A direct operand is specified by an expression that evaluates to the address. Let us take a look at the following confusing example:

mov $0,0  
    

What does it do?

The source operand is $0, which means it is an immediate operand that specifies a value of 0. The destination operand is 0, which is just an expression. The destination operand is a direct operand that specifies location 0! In other words, this instruction copies a value of zero to location zero in memory.

Since location 0 is usually not allocated to a process, the execution of this instruction is likely to result in a GPF (general protection fault) or segmentation fault (aka segfault). A segfault essentially means that a process attempt to access ammeory location that it has no permission to access.

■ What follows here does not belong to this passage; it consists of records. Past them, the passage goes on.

-- ==== Sys2Proof/Machine/CoreOps.lean ====
section
/-! DEFINITION. Shared operations of the compute core (02_compute_core): queues, tallies, contexts, stop, halt, abort,
program end. -/

namespace Sys2Proof.Machine

/-- The A-stream master of a core (R423). -/
def aMst (c : Nat) : Mst := ⟨2 + c, 0⟩

/-- A context of a stream. -/
def Core.ctx (k : Core) (x deferred : Bool) : Ctx :=
  if x then (if deferred then k.xd else k.xm) else (if deferred then k.ad else k.am)

/-- Replace a context. -/
def Core.setCtx (k : Core) (x deferred : Bool) (v : Ctx) : Core :=
  if x then (if deferred then { k with xd := v } else { k with xm := v })
  else (if deferred then { k with ad := v } else { k with am := v })

/-- Rows a queue of a row size holds (R31). -/
def queueCap (units : Nat) : Nat := 65536 / (max 1 units * 16)

/-- Whether a queue is full (R33). -/
def DQueue.full (q : DQueue) : Bool := decide (queueCap q.units ≤ q.rows.length)

/-- The end of a loop body (R86): after the instruction at `at_`, go back while passes are left, else leave the loop,
and the loops that end at the same place. Structural on the loop stack. -/
def afterBody (at_ : Nat) : List LoopEnt → Nat × List LoopEnt
  | [] => (at_ + 16, [])
  | e :: t => if e.last = at_ then
      (if e.left > 1 then (e.first, { e with left := e.left - 1 } :: t) else afterBody at_ t)
    else (at_ + 16, e :: t)

/-- The context after its instruction at its position has issued: the next position by R86. -/
def Ctx.next (x : Ctx) : Ctx :=
  let (p, l) := afterBody x.pos x.loops
  { x with pos := p, loops := l, stall := 1 }

/-- A context whose stall has one of some codes may try again. -/
def Ctx.retry (codes : List Nat) (v : Ctx) : Ctx := if codes.contains v.stall then { v with stall := 1 } else v

/-- What a core's contexts were stalled on has changed: they may try again. -/
def Core.retry (codes : List Nat) (k : Core) : Core :=
  { k with am := k.am.retry codes, ad := k.ad.retry codes, xm := k.xm.retry codes, xd := k.xd.retry codes }

/-- Running instructions that waited for something may go on. -/
def Core.free (w : Nat) (k : Core) : Core := { k with runs := k.runs.map (Run.freed w) }

/-- The number of a tally's count. -/
def State.tally (s : State) (c t : Nat) : Nat := s.fld (COR_TALLY c t) COR_TALLY_count

/-- A stalled WAIT_GE or SUB completes: its context goes on (R53). -/
def releaseWaiter (k : Core) (w : Waiter) : Core :=
  k.setCtx false w.deferred (k.ctx false w.deferred).next

/-- Serve stalled SUBs of a tally in the order in which they stalled; one that is not met blocks those behind it
(R53). Structural on the waiters. -/
def serveSubs (t : Nat) : List Waiter → Nat → Core → Nat × Core
  | [], n, k => (n, k)
  | w :: ws, n, k =>
    if w.tally = t ∧ w.isSub then
      (if w.n ≤ n then serveSubs t ws (n - w.n) (releaseWaiter { k with waiters := k.waiters.erase w } w) else (n, k))
    else serveSubs t ws n k

/-- A tally's count has changed (R53): every WAIT_GE that the new count meets is released, then stalled SUBs are
served. A halted core's contexts stay at their boundaries: what waits is served when it resumes (R63, log 143). -/
def State.tallyChanged (s : State) (c t : Nat) : State :=
  if (s.core c).state = .halted then s else
  let k := wakeCore (s.core c)
  let n := s.tally c t
  let met (w : Waiter) : Bool := decide (w.tally = t) && !w.isSub && decide (w.n ≤ n)
  let k1 := (k.waiters.filter met).foldl releaseWaiter { k with waiters := k.waiters.filter (fun w => !met w) }
  let (n', k2) := serveSubs t k1.waiters n k1
  (s.setFld (COR_TALLY c t) COR_TALLY_count n').setCore c k2

/-- The global address of a tally register in the MMIO mirror of a device (R425). -/
def tallyAddr (dev c t : Nat) : Nat := dev * 2 ^ 48 + mmioBase + COR_TALLY c t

In general, we do not use a numerical constant for direct operands. Instead, we use labels that are defined as the first location of some allocated memory. Let us take a look at listing 5.3.

.data 
label1: .int 0x5 
.text 
... # some code 
mov $23, label1 
... # some more code

Let us take a look at the mov $23, label1 instruction. The source operand is obvious, it is a constant of 23. What about the destination operand? The lack of a dollar sign means it is a direct operand. The expression consists of label1 itself. How was label1 defined? It is defined as the first byte of the 32-bit integer with an initial value of 5. Consequently, this instruction overwrite the location (that was initialized to 5) with a new value of 23.